Data records
----------
/-! ### Channels: framing, decoding, warp lock, preamplifier (chapters 2 to 4) -/

/-- R76: in mode FIRST the lowest qualifying offset is selected, and the selection is not changed while the rest of the window is evaluated. -/
def Obligations.FramerFirstTakesLowestOffset : Prop :=
  (∀ (a : Act) (llrs : List Int) (s : State) (r : SectorRun) (i d : Nat),
    s.chan[a].cur = some r → r.write = false → r.best = false → r.selected = none → r.record = none →
    i < r.win → markDist llrs (-((r.win / 2 : Nat) : Int) + i) = some d → d ≤ r.thr →
    (∀ j e : Nat, j < i → markDist llrs (-((r.win / 2 : Nat) : Int) + j) = some e → r.thr < e) →
    ∃ t, exec (.framerMarkFirst a llrs) s = .next t ∧ onlyChan a [] s t ∧
      t.chan[a] = { s.chan[a] with cur := some { r with selected := some (-((r.win / 2 : Nat) : Int) + i, d) } }) ∧
  (∀ (a : Act) (llrs : List Int) (s : State) (r : SectorRun) (q : Int × Nat),
    s.chan[a].cur = some r → r.write = false → r.best = false → r.selected = some q → r.record = none →
    exec (.framerMarkFirst a llrs) s = .next s ∧
    ∃ t r', exec (.framerWindowClose a llrs) s = .next t ∧ t.chan[a].cur = some r' ∧ r'.selected = some q ∧ r'.record.isSome)

/-- R75, R77 to R80, R85: what the close of a window leaves. -/
def Obligations.WindowCloseWritesRecord : Prop :=
  ∀ (a : Act) (llrs : List Int) (s : State) (r : SectorRun),
    s.canonical = true → s.chan[a].cur = some r → r.write = false → r.record = none →
    let n := ((List.range r.win).filter (fun i => match markDist llrs (-((r.win / 2 : Nat) : Int) + (i : Int)) with
      | some d => decide (d ≤ r.thr) | none => false)).length
    ∃ t rc sel, exec (.framerWindowClose a llrs) s = .next t ∧
      onlyChan a [Reg.ACU_CNT_FR_NOMARK a, Reg.ACU_CNT_FR_MULTI a] { s with intake := { s.intake with logs := t.intake.logs } } t ∧
      t.chan[a] = { s.chan[a] with cur := some { r with selected := some sel, record := some rc } } ∧
      rc.cands.length = min n 4 ∧ rc.best = r.best ∧ (rc.overflow = true ↔ 4 < n) ∧
      (∀ x, r.selected = some x → sel = x) ∧ (n = 0 → r.selected = none → sel.1 = 0) ∧
      t.getF (Reg.ACU_CNT_FR_NOMARK a) Fld.ACU_CNT_FR_NOMARK_COUNT =
        (if n = 0 then min Fld.ACU_CNT_FR_NOMARK_COUNT.max (s.getF (Reg.ACU_CNT_FR_NOMARK a) Fld.ACU_CNT_FR_NOMARK_COUNT + 1)
         else s.getF (Reg.ACU_CNT_FR_NOMARK a) Fld.ACU_CNT_FR_NOMARK_COUNT)

/-- R82: the re-framing list. -/
def Obligations.ReframeListFiveDistinct : Prop :=
  ∀ (p0 : Int) (rc : CandRecord), rc.cands.length ≤ 4 → rc.cands.Nodup →
    (reframeList p0 rc).length = 5 ∧ ((reframeList p0 rc).map (·.1)).Nodup ∧
    ((reframeList p0 rc).map (·.1)).take (rc.cands.filter (· != p0)).length = rc.cands.filter (· != p0)

/-- R66, R69, R70, R83, R85: what becomes of a sector in the decoders. -/
def Obligations.DecodersHandSectorsOn : Prop :=
  (∀ (a : Act) (llrs : List Int) (s : State) (k : ReedSlot) (rest : List ReedSlot),
    s.chan[a].decoding = k :: rest → verdict k.iterMax (ldpcDecode k.iterMax (cutAt k.framedAt 1 llrs)) = .decoded →
    ∃ t, exec (.inlineDecodeDone a llrs) s = .next t ∧ t.chan[a].decoding = rest ∧
      t.chan[a].lastIter = (ldpcDecode k.iterMax (cutAt k.framedAt 1 llrs)).iterations - 1 ∧
      t.chan[a].out = s.chan[a].out ++ [⟨k.slot, (ldpcDecode k.iterMax (cutAt k.framedAt 1 llrs)).field,
        if k.record.cands.isEmpty then 1 else 0, k.marks, false⟩]) ∧
  (∀ (a : Act) (k : Fin 4) (s : State) (seq : Nat) (rest : List Nat) (o : ReedSlot),
    s.retry[k] = none → s.nextRetry = some a → s.chan[a].retryReq = seq :: rest →
    s.chan[a].reed.find? (fun o => o.seq == seq) = some o →
    ∃ t j, exec (.retryDecoderGrant a k) s = .next t ∧ t.retry[k] = some j ∧ j.act = a ∧ j.slot = o ∧ j.copied = false ∧ j.attempts = 0 ∧
      t.chan[a].retryReq = rest ∧ t.retryTurn = a.val ∧ (∀ i, i ≠ k → t.retry[i] = s.retry[i]) ∧ t.regs = s.regs) ∧
  (∀ (k : Fin 4) (s : State) (j : RetryJob), s.retry[k] = some j →
    ∃ t, exec (.retryCopyDone k) s = .next t ∧ t.retry[k] = some { j with copied := true } ∧ t = { s with retry := t.retry } ∧
      (∀ i, i ≠ k → t.retry[i] = s.retry[i])) ∧
  (∀ (k : Fin 4) (llrs : List Int) (s : State) (j : RetryJob),
    let r := ldpcDecode j.slot.iterRetry (cutAt (j.offsets.getD (j.attempts % 5) (0, 4)).1 (if j.attempts < 5 then 1 else 3 / 4) llrs)
    s.retry[k] = some j → j.copied = true →
    (verdict j.slot.iterRetry r = .decoded →
      ∃ t d, exec (.retryAttemptDone k llrs) s = .next t ∧ t.retry[k] = none ∧ t.chan[j.act].out = s.chan[j.act].out ++ [d] ∧
        d.slot = j.slot.slot ∧ d.field = r.field ∧ d.second = decide (5 ≤ j.attempts)) ∧
    (r.checksOk = false →
      ∃ t, exec (.retryAttemptDone k llrs) s = .next t ∧
        t.retry[k] = (if j.attempts + 1 < 10 then some { j with attempts := j.attempts + 1 } else none)))
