-- ==== Sys2Proof/Tests/Slice0.lean ====
section
/-! SUPPORT. Tests: the well-formedness checks refuse what they should, hand-calculated results of single commands, and for every statement with
hypotheses a state and operands that meet them together. -/

namespace Sys2Proof.Machine

-- One test after the other: run together, their kernel evaluations ask for a thread each.
set_option Elab.async false


/-- The state after reset with every register at zero: a small state to build on. -/
def blank : State := { State.reset with regs := [] }

def withChan (f : Chan → Chan) : State := blank.modChan 0 f
def withAcu (f : Acu → Acu) : State := blank.modAcu 0 f
def withScu (f : Scu → Scu) : State := blank.modScu 0 f
/-- An open session 0 of a Keeper. -/
def keeperIn (s : State) : State := { s with sess := s.sess.set 0 ⟨.opened, .keeper, 0, true, 0⟩ }

/-- A protected field of class 1, all zero but for its Selvedge and its CRC. -/
def goodSelvedge : List Byte := (⟨List.replicate 16 0#8, 0, 0, 0, 0, false, 0, false, false, 1⟩ : Selvedge).head
def goodHead : List Byte := List.replicate 4096 0#8 ++ (List.replicate 16 0#8 ++ goodSelvedge)
def goodField : List Byte := goodHead ++ leBytes 4 (crc32c goodHead).toNat

theorem goodSelvedge_bytes : goodSelvedge = List.replicate 27 0#8 ++ [0x20#8] := by decide

theorem goodField_malformed (c : List Byte) : malformed (List.replicate 4096 0#8 ++ (List.replicate 16 0#8 ++ (goodSelvedge ++ c))) = false := by
  have e1 : (List.replicate 4096 0#8 ++ (List.replicate 16 0#8 ++ (goodSelvedge ++ c))).drop 4112 = goodSelvedge ++ c := by
    rw [← List.append_assoc, List.replicate_append_replicate]; exact List.drop_left' List.length_replicate
  have e2 : (List.replicate 4096 0#8 ++ (List.replicate 16 0#8 ++ (goodSelvedge ++ c))).drop 4096 = List.replicate 16 0#8 ++ (goodSelvedge ++ c) :=
    List.drop_left' List.length_replicate
  unfold malformed selvedgeOf
  rw [e1, e2, goodSelvedge_bytes]
  simp [List.replicate, leNat]

theorem test_good_field_decodes (l n : Nat) (hn : n ≤ l) : verdict l ⟨true, n, goodField⟩ = .decoded := by
  have h : fieldCrcOk goodField = true :=
    fieldCrcOk_append _ (by simp only [goodHead, goodSelvedge_bytes, List.length_append, List.length_replicate, List.length_singleton])
  have m : malformed goodField = false := by
    have e : goodField = List.replicate 4096 0#8 ++ (List.replicate 16 0#8 ++ (goodSelvedge ++ leBytes 4 (crc32c goodHead).toNat)) := by
      conv_lhs => rw [goodField, goodHead]
      simp only [List.append_assoc, goodHead]
    rw [e]; exact goodField_malformed _
  simp only [verdict, h, m, decide_eq_false (Nat.not_lt.mpr hn)]; rfl


/-! ### A part that serves one LU of one conventional zone -/

def aLu : LuCfg := ⟨0, 0, [⟨1, 0, 0, 0, false, 0⟩], 0, 0, 0, 0, 0, 0, 1, 0, 0, []⟩
/-- Port 0 with one link up and initiator 0 known; LU 0 is not Locked. -/
def served : State :=
  let s : State := { blank with cfg := { blank.cfg with lus := [aLu] }, cip := { blank.cip with keys := [(0, [])] }
                                power := { blank.power with phase := .run, portsOn := true, released := true, mainHi := true, motHi := true, mbusHi := true }
                                scu := blank.scu.set 0 { blank.scu[0] with state := .run }
                                intake := { blank.intake with initTab := [(0, ⟨0, 1⟩)] } }
  ((((s.setReg (Reg.SAS_PHY_STAT 0 0) 3#32).setReg Reg.INT_STAT 40960#32).setReg (bank 0 Reg.CREEL_POOL_SIZE) 100#32).setReg
    (bank 0 Reg.CREEL_POOL_FREE) 100#32)
/-- A COMMAND frame with a CDB of these bytes and then zeros. -/
def aFrame (cdb param : List Byte) : CmdFrame := ⟨0, 0, 7, zeros 8, .simple, 0, padTo 16 cdb, param⟩

/-! ### Channels -/

def aReading : SectorRun := ⟨9, 5, false, 1, 16, 64, 0, 0, 0, false, 8, 3, none, none, ⟨false, false, false⟩⟩
def aSlot : ReedSlot := ⟨9, 5, 1, 16, 64, frontNone, frontNone, [], 0, 1, ⟨[0], false, false⟩, ⟨false, false, false⟩⟩
def withRetry (copied : Bool) : State := { blank with retry := blank.retry.set 0 (some ⟨0, aSlot, [(0, 3)], copied, 0⟩) }
/-- Session 0 open and HDA 0 with its two actuators declared and clocked. -/
def chanUp (f : Chan → Chan) : State := (keeperIn (withChan (fun c => f { c with clocked := true }))).setReg Reg.GLB_GEOM 0x301#32

/-- Ratios of a sector that holds the mark at offset 3 after 67 bits of a 4T preamble, and nothing else. -/
def markLate : List Int := List.replicate 67 0 ++ markBits.map (fun b => if b then -9 else 9)

theorem test_meets_FramerFirstTakesLowestOffset :
    (let s := withChan (fun c => { c with cur := some aReading })
     s.chan[(0 : Act)].cur = some aReading ∧ aReading.write = false ∧ aReading.best = false ∧ aReading.selected = none ∧ aReading.record = none ∧
     7 < aReading.win ∧ markDist markLate (-((aReading.win / 2 : Nat) : Int) + (7 : Nat)) = some 0 ∧ 0 ≤ aReading.thr ∧
     (∀ j : Fin 7, ∀ e, markDist markLate (-((aReading.win / 2 : Nat) : Int) + (j.val : Int)) = some e → aReading.thr < e)) ∧
    (let r := { aReading with selected := some ((1 : Int), 2) }
     let s := withChan (fun c => { c with cur := some r })
     s.chan[(0 : Act)].cur = some r ∧ r.selected = some (1, 2) ∧ r.record = none) := by
  refine ⟨⟨rfl, rfl, rfl, rfl, rfl, by decide, by decide, by decide, fun j => ?_⟩, rfl, rfl, rfl⟩
  have h : ∀ j : Fin 7, (match markDist markLate (-((aReading.win / 2 : Nat) : Int) + (j.val : Int)) with | some e => decide (aReading.thr < e) | none => true) = true := by
    decide
  intro e he
  have := h j
  rw [he] at this
  exact of_decide_eq_true this

theorem test_meets_WindowCloseWritesRecord :
    let s := withChan (fun c => { c with cur := some aReading })
    s.canonical = true ∧ s.chan[(0 : Act)].cur = some aReading ∧ aReading.write = false ∧ aReading.record = none := ⟨rfl, rfl, rfl, rfl⟩

theorem test_meets_ReframeListFiveDistinct : [(-4 : Int), -3, 0, 3].length ≤ 4 ∧ [(-4 : Int), -3, 0, 3].Nodup := by decide

theorem goodField_length : goodField.length = 4144 := by
  simp only [goodField, goodHead, goodSelvedge_bytes, List.length_append, List.length_replicate, List.length_singleton, leBytes_length]

/-- The ratios of a good sector decode, at any scale. -/
theorem sure_decodes (l : Nat) (q : Rat) (hl : 0 < l) (hq : 0 < q) : verdict l (ldpcDecode l (cutAt 0 q (sureLlrs goodField))) = .decoded := by
  rw [ldpcDecode_codeword goodField l _ goodField_length hl (cutAt_sure goodField q hq)]
  exact test_good_field_decodes l 1 hl

/-- No ratios at all: the codeword is empty, and no limit left for an iteration. -/
theorem none_fails (p : Int) (q : Rat) : (ldpcDecode 0 (cutAt p q [])).checksOk = false := rfl
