-- ==== Sys2Proof/Machine/FeedStatus.lean ====
section
/-! DEFINITION. The channel-voice status bytes (spec/40_decoder_status.md R71 to R78). -/

namespace Sys2Proof.Machine

/-- FEED_NOTE_OFF_ST (R72). -/
def execFeedNoteOffSt (n : BitVec 4) (s : State) : Host.Outcome State Fault Refusal :=
  .next (s.setStatus (0x80#8 ||| n.setWidth 8))

/-- FEED_NOTE_ON_ST (R73). -/
def execFeedNoteOnSt (n : BitVec 4) (s : State) : Host.Outcome State Fault Refusal :=
  .next (s.setStatus (0x90#8 ||| n.setWidth 8))

/-- FEED_POLY_AT_ST (R74). -/
def execFeedPolyAtSt (n : BitVec 4) (s : State) : Host.Outcome State Fault Refusal :=
  .next (s.setStatus (0xA0#8 ||| n.setWidth 8))

/-- FEED_CC_ST (R75). -/
def execFeedCcSt (n : BitVec 4) (s : State) : Host.Outcome State Fault Refusal :=
  .next (s.setStatus (0xB0#8 ||| n.setWidth 8))

/-- FEED_PC_ST (R76). -/
def execFeedPcSt (n : BitVec 4) (s : State) : Host.Outcome State Fault Refusal :=
  .next (s.setStatus (0xC0#8 ||| n.setWidth 8))

/-- FEED_CAT_ST (R77). -/
def execFeedCatSt (n : BitVec 4) (s : State) : Host.Outcome State Fault Refusal :=
  .next (s.setStatus (0xD0#8 ||| n.setWidth 8))

/-- FEED_PB_ST (R78). -/
def execFeedPbSt (n : BitVec 4) (s : State) : Host.Outcome State Fault Refusal :=
  .next (s.setStatus (0xE0#8 ||| n.setWidth 8))

end Sys2Proof.Machine
end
----------
## PROBLEM TO WORK ON
Your answer must be the lines above from the one containing "its CRC. -/" to the one containing "conv_lhs => rw [goodField, goodHead]", both included, restated word for word.

## EXPECTED ANSWER
/-- A protected field of class 1, all zero but for its Selvedge and its CRC. -/
def goodSelvedge : List Byte := (⟨List.replicate 16 0#8, 0, 0, 0, 0, false, 0, false, false, 1⟩ : Selvedge).head
def goodHead : List Byte := List.replicate 4096 0#8 ++ (List.replicate 16 0#8 ++ goodSelvedge)
def goodField : List Byte := goodHead ++ leBytes 4 (crc32c goodHead).toNat

theorem goodSelvedge_bytes : goodSelvedge = List.replicate 27 0#8 ++ [0x20#8] := by decide

theorem goodField_malformed (c : List Byte) : malformed (List.replicate 4096 0#8 ++ (List.replicate 16 0#8 ++ (goodSelvedge ++ c))) = false := by
  have e1 : (List.replicate 4096 0#8 ++ (List.replicate 16 0#8 ++ (goodSelvedge ++ c))).drop 4112 = goodSelvedge ++ c := by
    rw [← List.append_assoc, List.replicate_append_replicate]; exact List.drop_left' List.length_replicate
  have e2 : (List.replicate 4096 0#8 ++ (List.replicate 16 0#8 ++ (goodSelvedge ++ c))).drop 4096 = List.replicate 16 0#8 ++ (goodSelvedge ++ c) :=
    List.drop_left' List.length_replicate
  unfold malformed selvedgeOf
  rw [e1, e2, goodSelvedge_bytes]
  simp [List.replicate, leNat]

theorem test_good_field_decodes (l n : Nat) (hn : n ≤ l) : verdict l ⟨true, n, goodField⟩ = .decoded := by
  have h : fieldCrcOk goodField = true :=
    fieldCrcOk_append _ (by simp only [goodHead, goodSelvedge_bytes, List.length_append, List.length_replicate, List.length_singleton])
  have m : malformed goodField = false := by
    have e : goodField = List.replicate 4096 0#8 ++ (List.replicate 16 0#8 ++ (goodSelvedge ++ leBytes 4 (crc32c goodHead).toNat)) := by
      conv_lhs => rw [goodField, goodHead]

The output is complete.